A recent study has proposed that invasion of lung adenocarcinoma is associated with loss of cell polarization [28], which is known as a typical feature of EMT that promotes epithelial tumorigenesis and metastasis [29]. Some studies have indicated that the Golgi complex has been found to play a key role in promoting cell polarization [13, 14]. As a Golgi marker, GM130 protein is involved in the maintenance of Golgi structure and the process of intracellular proteins transport to regulate the orientation of cell migration and polarity [15, 16]. Depletion of GM130 resulted in a reduction of E-cadherin expression in epithelial cells, which is considered to be an indicator of loss in cell polarity and epithelial identity [15]. It has been confirmed that a reduction in membranous E-cadherin/catenin complex expression was strongly associated with poor differentiation, distant metastasis and post-operative recurrence of patient with lung adenocarcinoma [30, 31]. Therefore, the role of GM130 in regulating E-cadherin expression of epithelial cells may be used to explain our results of negative association between GM130 expression and the risk of poor differentiation, tumor size and shortened OS of patients with lung adenocarcinoma, which would be interesting to study further.

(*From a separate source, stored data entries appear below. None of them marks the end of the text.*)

-- ==== Sys2Proof/Machine/Dispatch.lean ====
section
/-! DEFINITION. One arm per operation: the call of its meaning. -/

namespace Sys2Proof.Machine

def exec (i : Instr) (s : State) : Host.Outcome State Fault Refusal :=
  match i with
  | .drawTri cmd => Sys2Proof.Machine.execDrawTri cmd s
  | .setKeyGb widthG widthB centerG scaleG centerB scaleB => Sys2Proof.Machine.execSetKeyGb widthG widthB centerG scaleG centerB scaleB s
  | .setKeyR widthR centerR scaleR => Sys2Proof.Machine.execSetKeyR widthR centerR scaleR s
  | .setConvert k0 k1 k2 k3 k4 k5 => Sys2Proof.Machine.execSetConvert k0 k1 k2 k3 k4 k5 s
  | .setScissor xh yh xl yl field odd => Sys2Proof.Machine.execSetScissor xh yh xl yl field odd s
  | .setPrimDepth z dz => Sys2Proof.Machine.execSetPrimDepth z dz s
  | .setOtherModes om => Sys2Proof.Machine.execSetOtherModes om s
  | .setTileSize tile sl tl sh th => Sys2Proof.Machine.execSetTileSize tile sl tl sh th s
  | .loadTile tile sl tl sh th => Sys2Proof.Machine.execLoadTile tile sl tl sh th s
  | .setTile cmd => Sys2Proof.Machine.execSetTile cmd s
  | .setFillColor color => Sys2Proof.Machine.execSetFillColor color s
  | .setFogColor r g b a => Sys2Proof.Machine.execSetFogColor r g b a s
  | .setBlendColor r g b a => Sys2Proof.Machine.execSetBlendColor r g b a s
  | .setPrimColor minLevel primLodFrac r g b a => Sys2Proof.Machine.execSetPrimColor minLevel primLodFrac r g b a s
  | .setEnvColor r g b a => Sys2Proof.Machine.execSetEnvColor r g b a s
  | .setCombineMode cc => Sys2Proof.Machine.execSetCombineMode cc s
  | .setZImage address => Sys2Proof.Machine.execSetZImage address s
  | .setColorImage format size width address => Sys2Proof.Machine.execSetColorImage format size width address s
  | .fillRect xl yl xh yh => Sys2Proof.Machine.execFillRect xl yl xh yh s
  | .texRect xl yl tile xh yh sc t dsdx dtdy => Sys2Proof.Machine.execTexRect xl yl tile xh yh sc t dsdx dtdy s
  | .deduceDerivatives => Sys2Proof.Machine.execDeduceDerivatives s
  | .edgewalk cmd => Sys2Proof.Machine.execEdgewalk cmd s
  | .renderSpans start stop tilenum flip => Sys2Proof.Machine.execRenderSpans start stop tilenum flip s
  | .render1cycle start stop tilenum flip => Sys2Proof.Machine.execRender1cycle start stop tilenum flip s
  | .render2cycle start stop tilenum flip => Sys2Proof.Machine.execRender2cycle start stop tilenum flip s
  | .renderCopy start stop tilenum flip => Sys2Proof.Machine.execRenderCopy start stop tilenum flip s
  | .renderFill start stop flip => Sys2Proof.Machine.execRenderFill start stop flip s
  | .texture1cycle o => Sys2Proof.Machine.execTexture1cycle o s
  | .nextCoords1cycle o => Sys2Proof.Machine.execNextCoords1cycle o s
  | .texture2cycle o => Sys2Proof.Machine.execTexture2cycle o s
  | .rgbazCorrect o => Sys2Proof.Machine.execRgbazCorrect o s
  | .cvgBuild line flip => Sys2Proof.Machine.execCvgBuild line flip s
  | .cvgLookup m => Sys2Proof.Machine.execCvgLookup m s
  | .tcDivNonpersp ss st sw => Sys2Proof.Machine.execTcDivNonpersp ss st sw s
  | .tcDivPersp ss st sw => Sys2Proof.Machine.execTcDivPersp ss st sw s
  | .tcClamp17 c => Sys2Proof.Machine.execTcClamp17 c s
  | .tcShift c shift sh => Sys2Proof.Machine.execTcShift c shift sh s
  | .tcClamp c frac max clampen clampdiff => Sys2Proof.Machine.execTcClamp c frac max clampen clampdiff s
  | .tcMask c mask mirror maskclamped => Sys2Proof.Machine.execTcMask c mask mirror maskclamped s
  | .tcMaskCoupled c mask mirror maskclamped => Sys2Proof.Machine.execTcMaskCoupled c mask mirror maskclamped s
  | .texCycle prev sss sst tilenum cycle => Sys2Proof.Machine.execTexCycle prev sss sst tilenum cycle s
  | .armPoint q0 => Sys2Proof.Machine.execArmPoint q0 s
  | .armPointConvert prev => Sys2Proof.Machine.execArmPointConvert prev s
  | .armLerp q sfrac tfrac s3odd yuv => Sys2Proof.Machine.execArmLerp q sfrac tfrac s3odd yuv s
  | .armLerpConvert prev q upper => Sys2Proof.Machine.execArmLerpConvert prev q upper s
  | .armYuv1 prev q0 convert => Sys2Proof.Machine.execArmYuv1 prev q0 convert s
  | .armYuv4 prev q convert upper upperRg => Sys2Proof.Machine.execArmYuv4 prev q convert upper upperRg s
  | .lod1cycle sss sst o => Sys2Proof.Machine.execLod1cycle sss sst o s
  | .lod2cycle sss sst o => Sys2Proof.Machine.execLod2cycle sss sst o s
  | .lodCopy sss sst tilenum => Sys2Proof.Machine.execLodCopy sss sst tilenum s
  | .tmemFetch1 tilenum sc t => Sys2Proof.Machine.execTmemFetch1 tilenum sc t s
  | .tmemFetchQuad tilenum sc sdiff t tdiff upper => Sys2Proof.Machine.execTmemFetchQuad tilenum sc sdiff t tdiff upper s
  | .tmemFetchRgba4 tilenum sc t => Sys2Proof.Machine.execTmemFetchRgba4 tilenum sc t s
  | .tmemFetchRgba8 tilenum sc t => Sys2Proof.Machine.execTmemFetchRgba8 tilenum sc t s
  | .tmemFetchRgba16 tilenum sc t => Sys2Proof.Machine.execTmemFetchRgba16 tilenum sc t s
  | .tmemFetchRgba32 tilenum sc t => Sys2Proof.Machine.execTmemFetchRgba32 tilenum sc t s
  | .tmemFetchYuv4 tilenum sc t => Sys2Proof.Machine.execTmemFetchYuv4 tilenum sc t s
  | .tmemFetchYuv8 tilenum sc t => Sys2Proof.Machine.execTmemFetchYuv8 tilenum sc t s
  | .tmemFetchYuv16 tilenum sc t => Sys2Proof.Machine.execTmemFetchYuv16 tilenum sc t s
  | .tmemFetchYuv32 tilenum sc t => Sys2Proof.Machine.execTmemFetchYuv32 tilenum sc t s
  | .tmemFetchCi4 tilenum sc t => Sys2Proof.Machine.execTmemFetchCi4 tilenum sc t s
  | .tmemFetchCi8 tilenum sc t => Sys2Proof.Machine.execTmemFetchCi8 tilenum sc t s
  | .tmemFetchCi16 tilenum sc t => Sys2Proof.Machine.execTmemFetchCi16 tilenum sc t s
  | .tmemFetchCi32 tilenum sc t => Sys2Proof.Machine.execTmemFetchCi32 tilenum sc t s
  | .tmemFetchIa4 tilenum sc t => Sys2Proof.Machine.execTmemFetchIa4 tilenum sc t s
  | .tmemFetchIa8 tilenum sc t => Sys2Proof.Machine.execTmemFetchIa8 tilenum sc t s
  | .tmemFetchIa16 tilenum sc t => Sys2Proof.Machine.execTmemFetchIa16 tilenum sc t s
  | .tmemFetchIa32 tilenum sc t => Sys2Proof.Machine.execTmemFetchIa32 tilenum sc t s
  | .tmemFetchI4 tilenum sc t => Sys2Proof.Machine.execTmemFetchI4 tilenum sc t s
  | .tmemFetchI8 tilenum sc t => Sys2Proof.Machine.execTmemFetchI8 tilenum sc t s
  | .tmemFetchI16 tilenum sc t => Sys2Proof.Machine.execTmemFetchI16 tilenum sc t s
  | .tmemFetchI32 tilenum sc t => Sys2Proof.Machine.execTmemFetchI32 tilenum sc t s
  | .tmemFetchTlut tilenum sc sdiff t tdiff upper => Sys2Proof.Machine.execTmemFetchTlut tilenum sc sdiff t tdiff upper s
  | .copyTexel16 tilenum sss sst p => Sys2Proof.Machine.execCopyTexel16 tilenum sss sst p s
  | .combineEqRgb a b c d cZero => Sys2Proof.Machine.execCombineEqRgb a b c d cZero s
  | .combineEqAlpha a b c d cZero => Sys2Proof.Machine.execCombineEqAlpha a b c d cZero s
  | .combine1cycle adith cvg => Sys2Proof.Machine.execCombine1cycle adith cvg s
  | .combine2cycle adith cvg => Sys2Proof.Machine.execCombine2cycle adith cvg s
  | .finishCycle adith cvg bypass => Sys2Proof.Machine.execFinishCycle adith cvg bypass s
  | .chromaKey col => Sys2Proof.Machine.execChromaKey col s
  | .blendEq c => Sys2Proof.Machine.execBlendEq c s
  | .blendEqC02 => Sys2Proof.Machine.execBlendEqC02 s
  | .alphaCompare alpha => Sys2Proof.Machine.execAlphaCompare alpha s
  | .blend1cycle o => Sys2Proof.Machine.execBlend1cycle o s
  | .blend2cycle o acalpha => Sys2Proof.Machine.execBlend2cycle o acalpha s
  | .zLoad zbcur => Sys2Proof.Machine.execZLoad zbcur s
  | .zcompare o => Sys2Proof.Machine.execZcompare o s
  | .zcompareDisabled o => Sys2Proof.Machine.execZcompareDisabled o s
  | .shifters dzpixenc raw => Sys2Proof.Machine.execShifters dzpixenc raw s
  | .zcompareOpaque x => Sys2Proof.Machine.execZcompareOpaque x s
  | .zcompareInterpenetrating x oz sz dznotshift cvg => Sys2Proof.Machine.execZcompareInterpenetrating x oz sz dznotshift cvg s
  | .zcompareTransparent x => Sys2Proof.Machine.execZcompareTransparent x s
  | .zcompareDecal x => Sys2Proof.Machine.execZcompareDecal x s
  | .zStore zbcur sz dzpixenc => Sys2Proof.Machine.execZStore zbcur sz dzpixenc s
  | .irand => Sys2Proof.Machine.execIrand s
  | .ditherNoise x y cdith adith => Sys2Proof.Machine.execDitherNoise x y cdith adith s
  | .rgbDither r g b dith => Sys2Proof.Machine.execRgbDither r g b dith s
  | .fbRead4 curpixel pre => Sys2Proof.Machine.execFbRead4 curpixel pre s
  | .fbRead8 curpixel pre => Sys2Proof.Machine.execFbRead8 curpixel pre s
  | .fbRead16 curpixel pre => Sys2Proof.Machine.execFbRead16 curpixel pre s
  | .fbRead32 curpixel pre => Sys2Proof.Machine.execFbRead32 curpixel pre s
  | .finalCvg blendEn cvg memcvg => Sys2Proof.Machine.execFinalCvg blendEn cvg memcvg s
  | .fbWrite4 o => Sys2Proof.Machine.execFbWrite4 o s
  | .fbWrite8 o => Sys2Proof.Machine.execFbWrite8 o s
  | .fbWrite16 o => Sys2Proof.Machine.execFbWrite16 o s
  | .fbWrite32 o => Sys2Proof.Machine.execFbWrite32 o s
  | .fbFill8 curpixel => Sys2Proof.Machine.execFbFill8 curpixel s
  | .fbFill16 curpixel => Sys2Proof.Machine.execFbFill16 curpixel s
  | .fbFill32 curpixel => Sys2Proof.Machine.execFbFill32 curpixel s
  | .recomputeTile tile => Sys2Proof.Machine.execRecomputeTile tile s

end Sys2Proof.Machine
end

To the best of our knowledge, this is the first study to investigate the associations of IFT20 and GM130 protein expressions with clinicopathological features and survival of patients with lung adenocarcinoma. However, there are two limitations. Firstly, this is a case study in which the number of subjects is relatively small. But each patient’s matched adjacent tissue could be considered as a self-control, which can reduce the bias to some extent. Secondly, although both IFT20 and GM130 proteins are localized in the Golgi apparatus and interact with each other, their interaction and mechanism on the development of lung adenocarcinoma could not be evaluated. We only found that IFT20 protein was associated with TNM stage in II ~ IV and lymphatic metastasis, whereas GM130 protein was correlated with poorly differentiated type cells and tumors size > 7 cm. The influences of these two proteins interaction on clinicopathological features of lung adenocarcinoma need to be explored in animal experimental models or case-control studies in the future.

Conclusions

In conclusion, we found the expressions of IFT20 and GM130 protein were negatively associated with clinicopathological features including tumor differentiated types, size, TNM stage and lymphatic metastasis of lung adenocarcinoma. IFT20 and GM130 proteins have some protective effects on the survival of lung adenocarcinoma patients with specific clinicopathological features such as large tumor size and distant metastasis. Thus, it is indicated that IFT20 and GM130 protein could play crucial roles in the development of lung adenocarcinoma.